What you should do: Nothing in the records may be changed; retype them in full.

****************************************

@[simp] theorem engineReset_cfg (s : State) : (engineReset s).cfg = s.cfg := rfl
@[simp] theorem engineReset_estat (s : State) : (engineReset s).estat = State.reset.estat := rfl
@[simp] theorem engineReset_drive (s : State) : (engineReset s).drive = 0 := rfl
@[simp] theorem engineReset_lba (s : State) : (engineReset s).lba = 0 := rfl
@[simp] theorem engineReset_count (s : State) : (engineReset s).count = 0 := rfl
@[simp] theorem engineReset_buf (s : State) : (engineReset s).buf = 0 := rfl
@[simp] theorem engineReset_errinfo (s : State) : (engineReset s).errinfo = 0 := rfl
@[simp] theorem engineReset_drvcount (s : State) : (engineReset s).drvcount = 0 := rfl
@[simp] theorem engineReset_progress (s : State) : (engineReset s).progress = 0 := rfl
@[simp] theorem engineReset_drv0 (s : State) : (engineReset s).drv0 = DriveRecord.absent := rfl
@[simp] theorem engineReset_drv1 (s : State) : (engineReset s).drv1 = DriveRecord.absent := rfl
@[simp] theorem engineReset_phase (s : State) : (engineReset s).phase = .idle := rfl
@[simp] theorem engineReset_v (s : State) : (engineReset s).v = s.v := rfl
@[simp] theorem engineReset_mem (s : State) : (engineReset s).mem = s.mem := rfl
@[simp] theorem engineReset_refused (s : State) : (engineReset s).refused = s.refused := rfl
@[simp] theorem engineReset_races (s : State) : (engineReset s).races = [] := rfl
@[simp] theorem engineReset_trace (s : State) : (engineReset s).trace = s.trace := rfl
@[simp] theorem engineReset_inputs (s : State) : (engineReset s).inputs = s.inputs := rfl
@[simp] theorem engineReset_hostReads (s : State) : (engineReset s).hostReads = s.hostReads := rfl
@[simp] theorem engineReset_devScript (s : State) : (engineReset s).devScript = s.devScript := rfl
@[simp] theorem engineReset_budgets (s : State) : (engineReset s).budgets = s.budgets := rfl
@[simp] theorem engineReset_draws (s : State) : (engineReset s).draws = s.draws := rfl

@[simp] theorem returnToHost_cfg (w : Word) (s : State) : (returnToHost w s).cfg = s.cfg := rfl
@[simp] theorem returnToHost_estat (w : Word) (s : State) : (returnToHost w s).estat = s.estat := rfl
@[simp] theorem returnToHost_drive (w : Word) (s : State) : (returnToHost w s).drive = s.drive := rfl
@[simp] theorem returnToHost_lba (w : Word) (s : State) : (returnToHost w s).lba = s.lba := rfl
@[simp] theorem returnToHost_count (w : Word) (s : State) : (returnToHost w s).count = s.count := rfl
@[simp] theorem returnToHost_buf (w : Word) (s : State) : (returnToHost w s).buf = s.buf := rfl
@[simp] theorem returnToHost_errinfo (w : Word) (s : State) : (returnToHost w s).errinfo = s.errinfo := rfl
@[simp] theorem returnToHost_drvcount (w : Word) (s : State) : (returnToHost w s).drvcount = s.drvcount := rfl
@[simp] theorem returnToHost_progress (w : Word) (s : State) : (returnToHost w s).progress = s.progress := rfl
@[simp] theorem returnToHost_drv0 (w : Word) (s : State) : (returnToHost w s).drv0 = s.drv0 := rfl
@[simp] theorem returnToHost_drv1 (w : Word) (s : State) : (returnToHost w s).drv1 = s.drv1 := rfl
@[simp] theorem returnToHost_phase (w : Word) (s : State) : (returnToHost w s).phase = s.phase := rfl
@[simp] theorem returnToHost_v (w : Word) (s : State) : (returnToHost w s).v = s.v := rfl
@[simp] theorem returnToHost_mem (w : Word) (s : State) : (returnToHost w s).mem = s.mem := rfl
@[simp] theorem returnToHost_refused (w : Word) (s : State) : (returnToHost w s).refused = s.refused := rfl
@[simp] theorem returnToHost_races (w : Word) (s : State) : (returnToHost w s).races = s.races := rfl
@[simp] theorem returnToHost_trace (w : Word) (s : State) : (returnToHost w s).trace = s.trace := rfl
@[simp] theorem returnToHost_inputs (w : Word) (s : State) : (returnToHost w s).inputs = s.inputs := rfl
@[simp] theorem returnToHost_hostReads (w : Word) (s : State) : (returnToHost w s).hostReads = w :: s.hostReads := rfl
@[simp] theorem returnToHost_devScript (w : Word) (s : State) : (returnToHost w s).devScript = s.devScript := rfl
@[simp] theorem returnToHost_budgets (w : Word) (s : State) : (returnToHost w s).budgets = s.budgets := rfl
@[simp] theorem returnToHost_draws (w : Word) (s : State) : (returnToHost w s).draws = s.draws := rfl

****************************************

Exercise answer:
@[simp] theorem engineReset_cfg (s : State) : (engineReset s).cfg = s.cfg := rfl
@[simp] theorem engineReset_estat (s : State) : (engineReset s).estat = State.reset.estat := rfl
@[simp] theorem engineReset_drive (s : State) : (engineReset s).drive = 0 := rfl
@[simp] theorem engineReset_lba (s : State) : (engineReset s).lba = 0 := rfl
@[simp] theorem engineReset_count (s : State) : (engineReset s).count = 0 := rfl
@[simp] theorem engineReset_buf (s : State) : (engineReset s).buf = 0 := rfl
@[simp] theorem engineReset_errinfo (s : State) : (engineReset s).errinfo = 0 := rfl
@[simp] theorem engineReset_drvcount (s : State) : (engineReset s).drvcount = 0 := rfl
@[simp] theorem engineReset_progress (s : State) : (engineReset s).progress = 0 := rfl
@[simp] theorem engineReset_drv0 (s : State) : (engineReset s).drv0 = DriveRecord.absent := rfl
@[simp] theorem engineReset_drv1 (s : State) : (engineReset s).drv1 = DriveRecord.absent := rfl
@[simp] theorem engineReset_phase (s : State) : (engineReset s).phase = .idle := rfl
@[simp] theorem engineReset_v (s : State) : (engineReset s).v = s.v := rfl
@[simp] theorem engineReset_mem (s : State) : (engineReset s).mem = s.mem := rfl
@[simp] theorem engineReset_refused (s : State) : (engineReset s).refused = s.refused := rfl
@[simp] theorem engineReset_races (s : State) : (engineReset s).races = [] := rfl
@[simp] theorem engineReset_trace (s : State) : (engineReset s).trace = s.trace := rfl
@[simp] theorem engineReset_inputs (s : State) : (engineReset s).inputs = s.inputs := rfl
@[simp] theorem engineReset_hostReads (s : State) : (engineReset s).hostReads = s.hostReads := rfl
@[simp] theorem engineReset_devScript (s : State) : (engineReset s).devScript = s.devScript := rfl
@[simp] theorem engineReset_budgets (s : State) : (engineReset s).budgets = s.budgets := rfl
@[simp] theorem engineReset_draws (s : State) : (engineReset s).draws = s.draws := rfl

@[simp] theorem returnToHost_cfg (w : Word) (s : State) : (returnToHost w s).cfg = s.cfg := rfl
@[simp] theorem returnToHost_estat (w : Word) (s : State) : (returnToHost w s).estat = s.estat := rfl
@[simp] theorem returnToHost_drive (w : Word) (s : State) : (returnToHost w s).drive = s.drive := rfl
@[simp] theorem returnToHost_lba (w : Word) (s : State) : (returnToHost w s).lba = s.lba := rfl
@[simp] theorem returnToHost_count (w : Word) (s : State) : (returnToHost w s).count = s.count := rfl
@[simp] theorem returnToHost_buf (w : Word) (s : State) : (returnToHost w s).buf = s.buf := rfl
@[simp] theorem returnToHost_errinfo (w : Word) (s : State) : (returnToHost w s).errinfo = s.errinfo := rfl
@[simp] theorem returnToHost_drvcount (w : Word) (s : State) : (returnToHost w s).drvcount = s.drvcount := rfl
@[simp] theorem returnToHost_progress (w : Word) (s : State) : (returnToHost w s).progress = s.progress := rfl
@[simp] theorem returnToHost_drv0 (w : Word) (s : State) : (returnToHost w s).drv0 = s.drv0 := rfl
@[simp] theorem returnToHost_drv1 (w : Word) (s : State) : (returnToHost w s).drv1 = s.drv1 := rfl
@[simp] theorem returnToHost_phase (w : Word) (s : State) : (returnToHost w s).phase = s.phase := rfl
@[simp] theorem returnToHost_v (w : Word) (s : State) : (returnToHost w s).v = s.v := rfl
@[simp] theorem returnToHost_mem (w : Word) (s : State) : (returnToHost w s).mem = s.mem := rfl
@[simp] theorem returnToHost_refused (w : Word) (s : State) : (returnToHost w s).refused = s.refused := rfl
@[simp] theorem returnToHost_races (w : Word) (s : State) : (returnToHost w s).races = s.races := rfl
@[simp] theorem returnToHost_trace (w : Word) (s : State) : (returnToHost w s).trace = s.trace := rfl
@[simp] theorem returnToHost_inputs (w : Word) (s : State) : (returnToHost w s).inputs = s.inputs := rfl
@[simp] theorem returnToHost_hostReads (w : Word) (s : State) : (returnToHost w s).hostReads = w :: s.hostReads := rfl
@[simp] theorem returnToHost_devScript (w : Word) (s : State) : (returnToHost w s).devScript = s.devScript := rfl
@[simp] theorem returnToHost_budgets (w : Word) (s : State) : (returnToHost w s).budgets = s.budgets := rfl
@[simp] theorem returnToHost_draws (w : Word) (s : State) : (returnToHost w s).draws = s.draws := rfl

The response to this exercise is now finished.